ASSIGNMENT
Among the lines of the data, copy those that hold "lean".

DATA EXTRACT

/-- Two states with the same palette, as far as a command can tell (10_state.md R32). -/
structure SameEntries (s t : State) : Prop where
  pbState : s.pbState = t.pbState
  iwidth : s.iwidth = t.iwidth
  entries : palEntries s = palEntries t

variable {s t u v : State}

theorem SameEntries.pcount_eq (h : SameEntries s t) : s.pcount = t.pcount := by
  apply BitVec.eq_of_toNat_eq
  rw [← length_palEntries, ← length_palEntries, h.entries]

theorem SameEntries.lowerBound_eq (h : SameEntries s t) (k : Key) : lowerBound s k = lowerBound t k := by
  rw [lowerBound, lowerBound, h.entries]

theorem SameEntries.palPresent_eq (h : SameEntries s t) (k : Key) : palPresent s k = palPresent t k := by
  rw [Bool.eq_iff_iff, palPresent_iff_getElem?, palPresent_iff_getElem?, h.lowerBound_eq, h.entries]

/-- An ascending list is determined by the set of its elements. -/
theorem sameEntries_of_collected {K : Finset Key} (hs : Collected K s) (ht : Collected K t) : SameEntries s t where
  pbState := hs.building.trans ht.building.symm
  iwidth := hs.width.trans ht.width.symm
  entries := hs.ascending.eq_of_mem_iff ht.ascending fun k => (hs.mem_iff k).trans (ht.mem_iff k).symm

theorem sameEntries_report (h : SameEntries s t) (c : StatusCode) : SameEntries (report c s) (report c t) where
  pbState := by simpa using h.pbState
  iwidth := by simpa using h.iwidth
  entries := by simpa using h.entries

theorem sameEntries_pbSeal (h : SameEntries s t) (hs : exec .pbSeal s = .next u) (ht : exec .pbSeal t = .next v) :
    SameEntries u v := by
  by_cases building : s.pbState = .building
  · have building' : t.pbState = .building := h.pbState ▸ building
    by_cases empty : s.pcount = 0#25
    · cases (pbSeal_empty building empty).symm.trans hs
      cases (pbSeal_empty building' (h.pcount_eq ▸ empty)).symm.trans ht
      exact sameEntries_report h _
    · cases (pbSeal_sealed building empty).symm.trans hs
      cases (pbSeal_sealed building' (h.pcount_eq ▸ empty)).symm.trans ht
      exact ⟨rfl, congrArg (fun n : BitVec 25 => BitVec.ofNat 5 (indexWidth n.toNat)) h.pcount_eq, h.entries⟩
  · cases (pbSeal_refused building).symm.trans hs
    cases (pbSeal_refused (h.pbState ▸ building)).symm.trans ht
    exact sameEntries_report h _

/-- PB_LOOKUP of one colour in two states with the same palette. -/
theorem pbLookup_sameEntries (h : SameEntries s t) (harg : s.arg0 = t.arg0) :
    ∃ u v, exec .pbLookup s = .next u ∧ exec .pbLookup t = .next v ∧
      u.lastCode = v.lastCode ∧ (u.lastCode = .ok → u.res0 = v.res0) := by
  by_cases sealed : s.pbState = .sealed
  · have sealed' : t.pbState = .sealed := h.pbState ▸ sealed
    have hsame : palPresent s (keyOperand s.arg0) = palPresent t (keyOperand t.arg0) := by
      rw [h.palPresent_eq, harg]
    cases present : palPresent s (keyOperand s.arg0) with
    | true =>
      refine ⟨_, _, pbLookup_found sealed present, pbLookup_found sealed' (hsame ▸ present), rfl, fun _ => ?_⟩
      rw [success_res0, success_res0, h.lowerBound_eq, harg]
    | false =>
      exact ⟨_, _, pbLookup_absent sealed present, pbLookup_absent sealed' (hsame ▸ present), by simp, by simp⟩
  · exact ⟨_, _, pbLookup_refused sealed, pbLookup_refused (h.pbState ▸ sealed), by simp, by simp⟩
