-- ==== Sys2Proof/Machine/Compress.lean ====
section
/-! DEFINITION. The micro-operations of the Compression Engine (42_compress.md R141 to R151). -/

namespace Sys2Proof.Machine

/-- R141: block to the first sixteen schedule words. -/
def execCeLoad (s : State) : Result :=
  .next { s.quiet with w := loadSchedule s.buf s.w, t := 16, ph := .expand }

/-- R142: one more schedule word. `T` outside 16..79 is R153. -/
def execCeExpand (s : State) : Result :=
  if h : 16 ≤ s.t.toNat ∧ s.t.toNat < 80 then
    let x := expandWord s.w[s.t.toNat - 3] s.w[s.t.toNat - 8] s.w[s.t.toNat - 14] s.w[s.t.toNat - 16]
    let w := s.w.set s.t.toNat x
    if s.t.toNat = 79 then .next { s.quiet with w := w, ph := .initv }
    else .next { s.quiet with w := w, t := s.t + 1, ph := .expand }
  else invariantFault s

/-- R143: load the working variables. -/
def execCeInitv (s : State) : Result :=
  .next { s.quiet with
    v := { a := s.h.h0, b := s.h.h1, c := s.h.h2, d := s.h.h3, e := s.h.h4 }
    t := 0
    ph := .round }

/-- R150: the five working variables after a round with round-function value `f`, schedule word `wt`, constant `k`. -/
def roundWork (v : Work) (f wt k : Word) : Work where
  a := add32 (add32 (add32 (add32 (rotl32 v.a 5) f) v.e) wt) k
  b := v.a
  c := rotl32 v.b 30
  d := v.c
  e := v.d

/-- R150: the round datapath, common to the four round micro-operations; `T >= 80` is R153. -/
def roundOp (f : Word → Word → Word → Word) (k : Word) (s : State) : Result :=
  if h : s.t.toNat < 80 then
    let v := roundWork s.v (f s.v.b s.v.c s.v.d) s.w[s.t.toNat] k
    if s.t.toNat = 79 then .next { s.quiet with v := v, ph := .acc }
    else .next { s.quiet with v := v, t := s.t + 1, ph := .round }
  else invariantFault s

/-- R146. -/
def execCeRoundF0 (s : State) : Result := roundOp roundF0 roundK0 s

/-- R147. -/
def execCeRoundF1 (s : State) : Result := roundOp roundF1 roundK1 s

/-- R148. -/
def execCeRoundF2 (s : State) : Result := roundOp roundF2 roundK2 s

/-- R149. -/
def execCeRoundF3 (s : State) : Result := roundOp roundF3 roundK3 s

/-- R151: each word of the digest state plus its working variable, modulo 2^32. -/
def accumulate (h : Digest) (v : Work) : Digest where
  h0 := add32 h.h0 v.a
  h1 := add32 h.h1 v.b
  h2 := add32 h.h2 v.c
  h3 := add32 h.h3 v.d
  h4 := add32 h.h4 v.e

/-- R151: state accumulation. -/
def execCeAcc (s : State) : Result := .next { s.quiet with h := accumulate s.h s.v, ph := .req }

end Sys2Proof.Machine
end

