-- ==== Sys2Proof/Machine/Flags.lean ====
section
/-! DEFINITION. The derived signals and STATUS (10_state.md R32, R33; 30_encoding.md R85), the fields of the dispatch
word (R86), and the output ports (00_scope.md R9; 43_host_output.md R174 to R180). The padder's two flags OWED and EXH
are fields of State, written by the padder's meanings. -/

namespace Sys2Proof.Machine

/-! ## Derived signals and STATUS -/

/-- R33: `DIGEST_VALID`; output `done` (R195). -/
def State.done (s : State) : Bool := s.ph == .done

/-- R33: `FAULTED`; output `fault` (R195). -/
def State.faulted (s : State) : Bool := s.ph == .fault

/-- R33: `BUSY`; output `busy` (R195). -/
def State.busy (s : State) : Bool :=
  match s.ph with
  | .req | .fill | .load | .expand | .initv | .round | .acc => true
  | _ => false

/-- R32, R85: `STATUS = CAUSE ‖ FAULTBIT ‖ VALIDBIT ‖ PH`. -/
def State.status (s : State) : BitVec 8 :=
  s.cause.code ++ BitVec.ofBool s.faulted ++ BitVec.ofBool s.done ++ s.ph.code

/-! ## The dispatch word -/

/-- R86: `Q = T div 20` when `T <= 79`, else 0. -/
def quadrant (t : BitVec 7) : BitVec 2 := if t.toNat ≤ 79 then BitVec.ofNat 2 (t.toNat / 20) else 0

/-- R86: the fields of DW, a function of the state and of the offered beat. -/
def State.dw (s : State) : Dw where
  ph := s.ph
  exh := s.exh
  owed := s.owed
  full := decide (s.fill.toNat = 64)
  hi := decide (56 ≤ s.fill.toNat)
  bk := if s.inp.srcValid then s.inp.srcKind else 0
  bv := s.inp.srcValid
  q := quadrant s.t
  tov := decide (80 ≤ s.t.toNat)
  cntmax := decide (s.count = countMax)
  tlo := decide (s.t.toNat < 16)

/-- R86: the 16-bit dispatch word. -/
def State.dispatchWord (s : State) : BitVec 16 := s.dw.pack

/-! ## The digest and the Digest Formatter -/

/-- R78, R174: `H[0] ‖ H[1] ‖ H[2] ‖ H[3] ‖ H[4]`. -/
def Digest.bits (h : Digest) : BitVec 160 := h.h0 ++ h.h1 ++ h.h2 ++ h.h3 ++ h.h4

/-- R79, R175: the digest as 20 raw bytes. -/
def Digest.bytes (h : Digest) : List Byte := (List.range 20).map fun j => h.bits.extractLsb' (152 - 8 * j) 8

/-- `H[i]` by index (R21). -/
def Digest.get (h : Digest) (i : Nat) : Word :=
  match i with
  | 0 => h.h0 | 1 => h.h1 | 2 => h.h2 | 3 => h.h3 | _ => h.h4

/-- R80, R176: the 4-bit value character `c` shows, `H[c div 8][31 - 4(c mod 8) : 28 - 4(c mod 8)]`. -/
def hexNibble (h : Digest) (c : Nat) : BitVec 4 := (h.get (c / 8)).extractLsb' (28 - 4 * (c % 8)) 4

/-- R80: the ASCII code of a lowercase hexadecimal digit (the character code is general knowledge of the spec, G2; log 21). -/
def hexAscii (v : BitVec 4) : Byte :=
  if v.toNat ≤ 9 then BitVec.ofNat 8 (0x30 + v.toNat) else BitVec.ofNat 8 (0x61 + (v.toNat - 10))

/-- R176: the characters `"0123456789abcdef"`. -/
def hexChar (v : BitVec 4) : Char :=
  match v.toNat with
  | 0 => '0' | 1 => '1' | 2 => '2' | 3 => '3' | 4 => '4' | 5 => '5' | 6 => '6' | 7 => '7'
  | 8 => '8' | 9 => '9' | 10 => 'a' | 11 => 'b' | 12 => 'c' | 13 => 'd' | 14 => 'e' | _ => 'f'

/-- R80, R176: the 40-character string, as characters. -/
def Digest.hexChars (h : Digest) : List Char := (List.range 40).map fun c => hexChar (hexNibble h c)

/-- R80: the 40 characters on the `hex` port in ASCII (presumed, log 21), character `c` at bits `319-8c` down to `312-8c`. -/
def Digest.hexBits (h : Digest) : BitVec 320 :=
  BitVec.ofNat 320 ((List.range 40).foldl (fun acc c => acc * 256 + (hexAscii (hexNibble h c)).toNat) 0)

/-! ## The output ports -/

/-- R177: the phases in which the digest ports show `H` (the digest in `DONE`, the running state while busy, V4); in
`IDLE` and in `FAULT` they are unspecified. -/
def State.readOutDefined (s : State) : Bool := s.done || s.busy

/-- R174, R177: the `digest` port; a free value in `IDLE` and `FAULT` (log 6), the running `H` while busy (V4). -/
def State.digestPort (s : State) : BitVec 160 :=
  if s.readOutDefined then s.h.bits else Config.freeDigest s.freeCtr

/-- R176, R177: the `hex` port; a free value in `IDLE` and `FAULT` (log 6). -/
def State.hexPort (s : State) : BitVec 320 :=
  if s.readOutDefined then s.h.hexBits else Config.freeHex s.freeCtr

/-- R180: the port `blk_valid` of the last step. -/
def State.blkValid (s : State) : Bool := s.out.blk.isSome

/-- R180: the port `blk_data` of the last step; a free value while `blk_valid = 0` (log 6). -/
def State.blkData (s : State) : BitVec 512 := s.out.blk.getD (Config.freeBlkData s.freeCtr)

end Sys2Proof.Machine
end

WRITTEN ANSWER
-- ==== Sys2Proof/Machine/Compress.lean ====
-- ==== Sys2Proof/Machine/Flags.lean ====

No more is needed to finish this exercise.